Why chronic HBV is still a problem. Although the incidence of acute HBV infection has declined significantly as a result of universal infant vaccination in the United States, chronic infections are still prevalent in this country due to such factors as immigration from areas where HBV is endemic, perinatal transmission, transmission among household contacts, and risky behaviors. In most adolescents and adults, HBV infection leads to acute hepatitis from which they fully recover; chronic infection ensues in only 5% to 10% of cases. However, 90% of infants and 25% to 50% of children younger than 5 years who become infected with HBV go on to develop lifelong infection. Most people with chronic HBV infection do not exhibit any signs of clinical illness, which makes screening all the more important—particularly since effective antiviral treatments are available.1,3
To help primary care providers address the issues of screening for HBV, the Hepatitis B Foundation convened a workshop of prominent primary care practitioners and specialists in hepatitis and liver diseases. The workshop panel reviewed evidence-based guidelines and reports from the American Association for the Study of Liver Diseases (AASLD), the Centers for Disease Control and Prevention (CDC), the National Institutes of Health (NIH), and the Institute of Medicine (IOM), as well as a recent Hepatitis B Foundation publication on HBV screening and management in children and other relevant publications.1-5 The resultant algorithm and consensus recommendations presented here can assist primary care providers in applying evidence-based guidelines for HBV infection to everyday practice.
3 phases of HBV infection: What screening results mean
Hepatitis B surface antigen (HBsAg) that is persistently detectable in a patient’s serum for more than 6 months signifies chronic HBV infection.1,3,4 The 3 immunologic phases of chronic HBV infection—immune tolerant, immune active, and inactive carrier—are determined by serum levels of alanine aminotransferase (ALT) and HBV DNA, and the presence or absence of hepatitis B e antigen (HBeAg) (TABLE 1).6
All individuals with chronic HBV infection are initially HBeAg positive. Those in the immune tolerant phase also have high levels of circulating virus, indicated by HBV DNA levels.

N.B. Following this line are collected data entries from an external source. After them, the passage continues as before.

/-- A packet whose SRTP operation is complete, or that needs none, in its turn (R373–R375). -/
def rtpProcess (s : State) (f : RxFrame) : State :=
  let n := bits f.e3 14 0
  let s := freeCells s f.cells
  if ssrcBad s f (beAt f.pkt 8 4) then pkeCnt s 4
  else
    let idx := rxIndex s n (beAt f.pkt 2 2)
    if !bitOf f.e0 26 then fileRtp (advanceStream s n idx) f idx f.pkt
    else if !(f.inst && !f.dir && decide (1 ≤ f.suite) && decide (f.suite ≤ 6)) then
      strmCnt (pkeCnt s 5) n 6
    else if isReplay s n idx then strmCnt (pkeCnt s 6) n 7
    else match Config.srtpOpen f.suite f.key f.salt idx f.pkt with
      | none => strmCnt (pkeCnt s 5) n 6
      | some b => fileRtp (advanceStream s n idx) f idx b

/-- Frames that are complete leave in order: each as soon as no earlier frame of its entry waits. -/
def rxSettle (s : State) (before : List RxFrame) : List RxFrame → State
  | [] => { s with rxFrames := before }
  | f :: r =>
    if f.done && !before.any (fun g => g.ent == f.ent) then rxSettle (rtpProcess s f) before r
    else rxSettle s (before ++ [f]) r

/-- The k-th frame in progress is complete. -/
def markDone (k : Nat) (l : List RxFrame) : List RxFrame :=
  l.zipIdx.map fun e => if e.2 = k then { e.1 with done := true } else e.1

/-- SRTP_DONE (R374, R375): the operation of the k-th frame in progress completes. -/
def execSrtpDone (k : Fin 512) (s : State) : Host.Outcome State Fault Refusal :=
  go (rxSettle s [] (markDone k.val s.rxFrames))

/-! ## Classified frames (R371, R372, R454) -/

/-- An RTP frame (R372–R375): checked, or given to the entry's queue as RTCP; it waits for SRTP, or is filed
at once. -/
def rtpFrame (s : State) (i : Nat) (f : Rcvd) (pkt : List Byte) : State :=
  let e0 := s.rd I.clsE0 i
  let n := bits (s.rd I.clsE3 i) 14 0
  let tag := if bitOf e0 26 then tagLen (s.rd I.stSuite n) else 0
  let pad := if bitOf (byteAt pkt 0) 5 && !bitOf e0 26 then byteAt pkt (pkt.length - 1) else 0
  if byteAt pkt 0 / 64 != 2 then pkeCnt (freeCells s f.cells) 3
  else if decide (192 ≤ byteAt pkt 1) && decide (byteAt pkt 1 ≤ 223) then rqDeliver s f (bits e0 22 19) 2
  else if pkt.length < 12 || pkt.length < rtpHeader pkt + pad + tag then pkeCnt (freeCells s f.cells) 3
  else
    let x : RxFrame := ⟨i, false, !bitOf e0 26, e0, s.rd I.clsE1 i, s.rd I.clsE2 i, s.rd I.clsE3 i, s.on I.stInst n,
      s.on I.stDir n, s.rd I.stSuite n, s.rd I.stKey n, s.rd I.stSalt n, f.tb0, f.cells, pkt⟩
    rxSettle s [] (s.rxFrames ++ [x])

/-- A UDPTL packet (R371): the first two octets are its sequence number. -/
def udptlFrame (s : State) (i : Nat) (f : Rcvd) (pkt : List Byte) : State :=
  let r := fileFor (freeCells s f.cells) (s.rd I.clsE0 i) (s.rd I.clsE2 i)
    ⟨beAt pkt 0 2, false, 0, 0, f.tb0, pkt.drop 2⟩
  if r.1 then
    let n := bits (s.rd I.clsE3 i) 14 0
    strmFiled r.2 n (beAt pkt 0 2) (pkt.length - 2) 0 f.tb0 (clkHz (s.rd I.clsE0 i))
  else r.2

/-- A frame for a FORWARD entry goes to CWY as PKTFWD, where it fits (R371, R447, R454). -/
def forwardFrame (s : State) (i : Nat) (f : Rcvd) : State :=
  let s := pkeCnt (freeCells s f.cells) 11
  let dev := bits (s.rd I.clsE3 i) 26 16
  let raw := beBytes 4 (s.rd I.clsKey i) ++ beBytes 4 f.port ++ beBytes 4 f.tb0 ++ [0, 0, 0, 0] ++ f.bytes
  let pay := padTo ((raw.length + 3) / 4 * 4) raw
  match cwRoute s dev with
  | some l => if cwRoom s l < pay.length then cwCnt s 8 else cwSend s 0 cwPKTFWD dev pay
  | none => cwSend s 0 cwPKTFWD dev pay

/-- Steps 5 and 6 of R366: a frame for local address `la`, UDP port `port`, with UDP payload `pkt`; `rq`
takes what no entry matches. -/
def classify (s : State) (f : Rcvd) (la port rq : Nat) (pkt : List Byte) : State :=
  match clsFind s (clsKeyOf la port) with
  | none => rqDeliver (pkeCnt s 0) f rq 0
  | some i =>
    match bits (s.rd I.clsE0 i) 30 29 with
    | 0 => rtpFrame s i f pkt
    | 1 => udptlFrame s i f pkt
    | 2 => rqDeliver s f (bits (s.rd I.clsE0 i) 22 19) 3
    | _ => forwardFrame s i f

/-! ## Parsing (R364, R366, R367) -/

/-- What a parsed frame is. -/
inductive Parsed where
  | tunnel                                     -- EtherType PKE_CWETYPE
  | ptp
  | udp (la port : Nat) (pkt : List Byte)      -- to the classifier
  | badIp
  | badUdp
  | other (reason : Nat)
  deriving DecidableEq, Repr

/-- The local address a frame is addressed to (R367). -/
def localAddr (s : State) (p vid : Nat) (v6 : Bool) (dst : List Byte) : Option Nat :=
  (List.range 16).find? fun i =>
    s.on F.PKE_LA_CFG_VALID i && s.on F.PKE_LA_CFG_V6 i == v6 && dst == laBytes s i v6 &&
      bitOf (s.rd F.PKE_LA_CFG_PORTMASK i) p && s.rd F.PKE_LA_CFG_VID i == vid

/-- The UDP part of a frame: at a given datagram, between given addresses. -/
def parseUdp (s : State) (p vid : Nat) (v6 : Bool) (src dst d : List Byte) : Parsed :=
  let n := beAt d 4 2
  let sum := beAt d 6 2
  if n < 8 || d.length < n then .badUdp
  else if (sum != 0 || v6) && fold16 (sum16 (pseudo src dst n ++ d.take n)) != 65535 then .badUdp
  else if beAt d 2 2 = 319 || beAt d 2 2 = 320 then .ptp
  else match localAddr s p vid v6 dst with
    | some la => .udp la (beAt d 2 2) ((d.take n).drop 8)
    | none => .other 4

/-- The IPv4 part. -/
def parseIp4 (s : State) (p vid : Nat) (b : List Byte) : Parsed :=
  let hl := byteAt b 0 % 16 * 4
  let n := beAt b 2 2
  if byteAt b 0 / 16 != 4 || hl < 20 || n < hl || b.length < n then .badIp
  else if fold16 (sum16 (b.take hl)) != 65535 then .badIp
  else if hl != 20 || beAt b 6 2 % 2 ^ 14 != 0 || byteAt b 9 != 17 then .other 4
  else parseUdp s p vid false ((b.drop 12).take 4) ((b.drop 16).take 4) ((b.take n).drop 20)

/-- The IPv6 part. -/
def parseIp6 (s : State) (p vid : Nat) (b : List Byte) : Parsed :=
  let n := beAt b 4 2
  if byteAt b 0 / 16 != 6 || b.length < 40 || b.length < 40 + n then .badIp
  else if byteAt b 6 != 17 then .other 4
  else parseUdp s p vid true ((b.drop 8).take 16) ((b.drop 24).take 16) ((b.drop 40).take n)

/-- Step 4 of R366, on a frame without FCS. -/
def parseFrame (s : State) (p : Nat) (b : List Byte) : Parsed :=
  let tagged := beAt b 12 2 = 0x8100
  let k := if tagged then 18 else 14
  let vid := if tagged then beAt b 14 2 % 4096 else 0
  let et := beAt b (k - 2) 2
  if et = 0x88A8 || (tagged && et = 0x8100) then .other 5
  else if s.on F.PKE_CWETYPE_ETYPE && et = s.rd F.PKE_CWETYPE_ETYPE then .tunnel
  else if et = 0x88F7 then .ptp
  else if et = 0x0800 then parseIp4 s p vid (b.drop k)
  else if et = 0x86DD then parseIp6 s p vid (b.drop k)
  else .other 4

/-- Does the MAC of port p accept a destination address (R366 step 1). -/
def macAccepts (s : State) (p : Nat) (dst : List Byte) : Bool :=
  dst == portMac s p || dst == List.replicate 6 0xFF || (byteAt dst 0 % 2 == 1 && s.on F.PKE_P_CFG_MCAST p)

/-- What becomes of a parsed frame that is not CWY's (R366 steps 4–6). -/
def actParsed (s : State) (f : Rcvd) : Parsed → State
  | .tunnel => freeCells s f.cells
  | .ptp => rqDeliver s f (s.rd F.PKE_P_CFG_PTPQ f.port) 1
  | .udp la port pkt => classify s f la port (s.rd F.PKE_P_CFG_RQ f.port) pkt
  | .badIp => pkeCnt (freeCells s f.cells) 1
  | .badUdp => pkeCnt (freeCells s f.cells) 2
  | .other r => rqDeliver s f (s.rd F.PKE_P_CFG_RQ f.port) r

/-- Steps 1–3 of R366 for a frame with its FCS: the frame in its cells, or the state after its drop. -/
def admitFrame (s : State) (p sub : Nat) (b : List Byte) (symErr backlog ecc : Bool) : State × Option Rcvd :=
  let body := b.take (b.length - 4)
  if symErr || b.length < 64 || maxFrm s p < b.length || b.drop (b.length - 4) != leBytes 4 (crc32 body) then
    (portCnt s p 2, none)
  else if beAt body 12 2 = 0x8808 then (portCnt s p 3, none)
  else if !macAccepts s p (body.take 6) then (s, none)
  else
    let s := portCnt (portCnt s p 0) p 1 b.length
    if backlog then (portCnt s p 4, none)
    else match takeCells s p ((body.length + 255) / 256) with
      | none => (portCnt s p 4, none)
      | some (cells, t) =>
        if ecc then (((pkeCnt (freeCells t cells) 10).set F.PKE_IRQSTAT_ECC 1).errEvent 8, none)
        else
          let st := rxStamp t p (t.rd F.PKE_P_TCFG_TSTB p) sub
          (storeCells t body cells, some ⟨p, st, rxStamp t p 0 sub / 256, cells, body⟩)

/-! ## The key store and the streams (R378, R379) -/

/-- Does an initiator hold private copies of KSSEL and STRMSEL. -/
def ksStream (s : State) (ini : Init) : Option Nat := (selCopy ini).map fun k => s.rd F.PKE_KSSEL_STRM k

/-- A number from key-store window bytes k … k + n − 1, the first byte highest. -/
def winBytes (s : State) (k n : Nat) : Nat :=
  ofBE ((List.range n).map fun j => BitVec.ofNat 8 (s.rd I.ksWin ((k + j) / 4) / 256 ^ ((k + j) % 4)))

/-- The counters of a stream are cleared. -/
def strmClear (s : State) (n : Nat) : State := s.over (List.range 8) fun s k => s.wr I.stCnt (8 * n + k) 0

/-- The SSRC latches of the entries that name a receive stream are cleared (R379). -/
def unlatch (s : State) (n : Nat) : State :=
  s.over ((s.nonzero I.clsV).filter fun i => bits (s.rd I.clsE3 i) 14 0 == n) fun s i =>
    s.wr I.clsE3 i (s.rd I.clsE3 i % 2 ^ 31)

/-- INSTALL (R378, R379): its result, and the state; the window is cleared when it completes. -/
def ksInstall (s : State) (n : Nat) (keep : Bool) : Nat × State :=
  let suite := bits (s.rd I.ksWin 0) 3 0
  if 7 ≤ suite then (4, s)
  else
    let s := if keep then s
      else unlatch ((((strmClear s n).wr I.stRoc n (s.rd I.ksWin 1)).wr I.stWin n 0).wr I.stSeqV n 0) n
    let s := ((s.wr I.stInst n 1).wr I.stSuite n suite).wr I.stDir n (bitN (s.rd I.ksWin 0) 31)
    let s := (s.wr I.stKey n (winBytes s 0x10 32)).wr I.stSalt n (winBytes s 0x30 14)
    (0, s.clearFld I.ksWin)

/-- CLEAR (R379). -/
def ksClear (s : State) (n : Nat) : State := ((s.wr I.stSuite n 0).wr I.stKey n 0).wr I.stSalt n 0

/-- A write of PKE_KS_CMD by an initiator with a KSSEL copy: KEEP and OP are stored (a reserved OP leaves
OP); GO runs OP. -/
def ksCmdWrite (s : State) (ini : Init) (v : Nat) : State :=
  let s := s.set F.PKE_KS_CMD_KEEP (bitN v 3)
  let s := if bits v 2 0 ≤ 2 then s.set F.PKE_KS_CMD_OP (bits v 2 0) else s
  if !bitOf v 31 then s
  else match ksStream s ini with
    | none => s
    | some n =>
      match s.rd F.PKE_KS_CMD_OP with
      | 0 =>
        let r := ksInstall s n (s.on F.PKE_KS_CMD_KEEP)
        r.2.set F.PKE_KS_CMD_RESULT r.1
      | 1 => (ksClear s n).set F.PKE_KS_CMD_RESULT 0
      | _ => (strmClear s n).set F.PKE_KS_CMD_RESULT 0

/-- KS_INSTALL (R379). -/
def execKsInstall (ini : Init) (keep : Bool) (s : State) : Host.Outcome State Fault Refusal :=
  if s.fabric then go (ksCmdWrite s ini (0x80000000 + 8 * b2n keep)) else go s

/-- KS_CLEAR (R379). -/
def execKsClear (ini : Init) (s : State) : Host.Outcome State Fault Refusal :=
  if s.fabric then go (ksCmdWrite s ini (0x80000001 + 8 * s.rd F.PKE_KS_CMD_KEEP)) else go s

/-- KS_CLRCNT (R379). -/
def execKsClrcnt (ini : Init) (s : State) : Host.Outcome State Fault Refusal :=
  if s.fabric then go (ksCmdWrite s ini (0x80000002 + 8 * s.rd F.PKE_KS_CMD_KEEP)) else go s

/-- Word k of a stream (R379). -/
def strmWord (s : State) (n k : Nat) : Nat :=
  if k = 0 then s.rd I.stInst n * 2 ^ 31 + s.rd I.stDir n * 2 ^ 30 + s.rd I.stSuite n else s.rd I.stCnt (8 * n + k)

/-- A write of PKE_STRMSEL: the words of the stream are latched for the writer. -/
def strmselWrite (s : State) (ini : Init) (v : Nat) : State :=
  match selCopy ini with
  | none => s
  | some c =>
    let n := v % 32768
    (s.wr F.PKE_STRMSEL_STRM c n).over (List.range 8) fun t k => t.wr I.strmBuf (8 * c + k) (strmWord s n k)

/-- STRMSEL_WRITE (R379). -/
def execStrmselWrite (ini : Init) (v : Word) (s : State) : Host.Outcome State Fault Refusal :=
  if s.fabric then go (strmselWrite s ini v.toNat) else go s

/-! ## Ports and cells -/

/-- Does a mode offer an FEC choice (R363). -/
def fecOffered (mode fec : Nat) : Bool :=
  match mode with
  | 3 => decide (fec ≤ 1)
  | 4 => decide (fec ≤ 2)
  | _ => fec == 0

/-- A write of PKE_P_CFG of port p: a rising edge of EN applies MODE, FEC and AN; a clear takes the port
down (R363, R365). -/
def portCfgWrite (s : State) (p v : Nat) : State :=
  let was := s.on F.PKE_P_CFG_EN p
  let s := if bits v 30 28 ≤ 4 then s.wr F.PKE_P_CFG_MODE p (bits v 30 28) else s
  let s := if bits v 27 26 ≤ 2 then s.wr F.PKE_P_CFG_FEC p (bits v 27 26) else s
  let s := (((s.wr F.PKE_P_CFG_EN p (bitN v 31)).wr F.PKE_P_CFG_AN p (bitN v 25)).wr F.PKE_P_CFG_MCAST p
    (bitN v 24)).wr F.PKE_P_CFG_RQ p (bits v 23 20)
  let s := (s.wr F.PKE_P_CFG_PTPQ p (bits v 19 16)).wr F.PKE_P_CFG_MAXFRM p (bits v 11 0)
  if bitOf v 31 && !was then
    let s := ((s.wr I.pMode p (s.rd F.PKE_P_CFG_MODE p)).wr I.pFec p (s.rd F.PKE_P_CFG_FEC p)).wr I.pAn p
      (s.rd F.PKE_P_CFG_AN p)
    s.wr F.PKE_P_STAT_CFGERR p (b2n (!fecOffered (s.rd I.pMode p) (s.rd I.pFec p)))
  else if !bitOf v 31 && was then endQueued (portDown s p) p
  else s

/-- The port an initiator has selected. -/
def selPort (s : State) (ini : Init) : Option Nat := selIx s ini F.PKE_SELECT_INDEX 8

/-- PORT_ENABLE (R365): a write of PKE_P_CFG with EN = 1 to the selected port. -/
def execPortEnable (ini : Init) (v : Word) (s : State) : Host.Outcome State Fault Refusal :=
  match selPort s ini with
  | some p => if s.fabric then go (portCfgWrite s p (setBit v.toNat 31)) else go s
  | none => go s

/-- PORT_DISABLE (R365): a write of PKE_P_CFG with EN = 0 to the selected port. -/
def execPortDisable (ini : Init) (v : Word) (s : State) : Host.Outcome State Fault Refusal :=
  match selPort s ini with
  | some p => if s.fabric then go (portCfgWrite s p (clrBit v.toNat 31)) else go s
  | none => go s

/-- The link of a port comes up (R363, R365, R403). -/
def portUp (s : State) (p : Nat) : State :=
  if s.serving && s.on F.PKE_P_CFG_EN p && !s.on F.PKE_P_STAT_CFGERR p && decide (1 ≤ s.rd I.pMode p) &&
      !s.on F.PKE_P_STAT_UP p then
    let s := ((s.wr F.PKE_P_STAT_UP p 1).wr F.PKE_P_STAT_ANDONE p (s.rd I.pAn p)).wr F.PKE_P_STAT_FECACT p (s.rd I.pFec p)
    loadLatency ((s.wr F.PKE_P_STAT_LINKCHG p 1).set F.PKE_IRQSTAT_LINK 1) p (s.rd I.pMode p) (s.rd I.pFec p)
  else s

/-- PORT_LINK_CHANGE (R403). -/
def execPortLinkChange (p : Fin 8) (up : Bool) (s : State) : Host.Outcome State Fault Refusal :=
  if up then go (portUp s p.val) else go (portDown s p.val)

/-- CELLRET (R267, R376): a write of PKE_CELLRET. -/
def execCellret (_ini : Init) (v : Word) (s : State) : Host.Outcome State Fault Refusal :=
  if s.fabric then go (freeCell s (v.toNat % 2 ^ 18)) else go s

/-- A write of PKE_CELLCFG of consumer c (R390). -/
def cellcfgWrite (s : State) (c v : Nat) : State :=
  let total := overConsumers (fun d => if d = c then bits v 31 16 else cellG s d)
  if cellCount s < total then s.set F.PKE_IRQSTAT_CELLERR 1
  else (s.wr F.PKE_CELLCFG_G c (bits v 31 16)).wr F.PKE_CELLCFG_F c (bits v 4 0)

/-- CELLCFG_WRITE (R390). -/
def execCellcfgWrite (_ini : Init) (c : Fin 25) (v : Word) (s : State) : Host.Outcome State Fault Refusal :=
  if s.fabric then go (cellcfgWrite s c.val v.toNat) else go s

However, the body does not mount an immune response to the virus; there is no active liver disease, and the serum ALT level is normal.
When the immune system recognizes HBV as foreign, the patient enters the immune active phase, wherein liver inflammation and fibrosis can develop and ALT is correspondingly elevated. HBV antibody (anti-HBe) may be present.
In nearly all patients, HBeAg seroconversion to HBeAg-negative/anti-HBe-positive status occurs spontaneously or as a result of antiviral treatment. After seroconversion, most patients enter the HBsAg inactive carrier phase, in which a strong cellular immune response is able to suppress, but not eliminate, the virus. This phase typically features low or undetectable serum levels of HBV DNA and normal ALT levels. Over time, liver inflammation and fibrosis improve, and the risk of cirrhosis and HCC declines.7
However, some patients do not enter the inactive phase after HBeAg seroconversion. They instead continue to exhibit active viral replication and liver disease due to the emergence of one or more HBeAg-negative viral mutants. Moreover, in as many as 20% of those who enter the inactive HBsAg carrier state, infection will reactivate and possibly return the patient to HBeAg-positive status. HBV infection is a dynamic condition: Individuals can go from active disease to the inactive phase and then have reactivation of liver disease at any point during their lifetime. Thus, patients require lifelong monitoring of their chronic infection.8 .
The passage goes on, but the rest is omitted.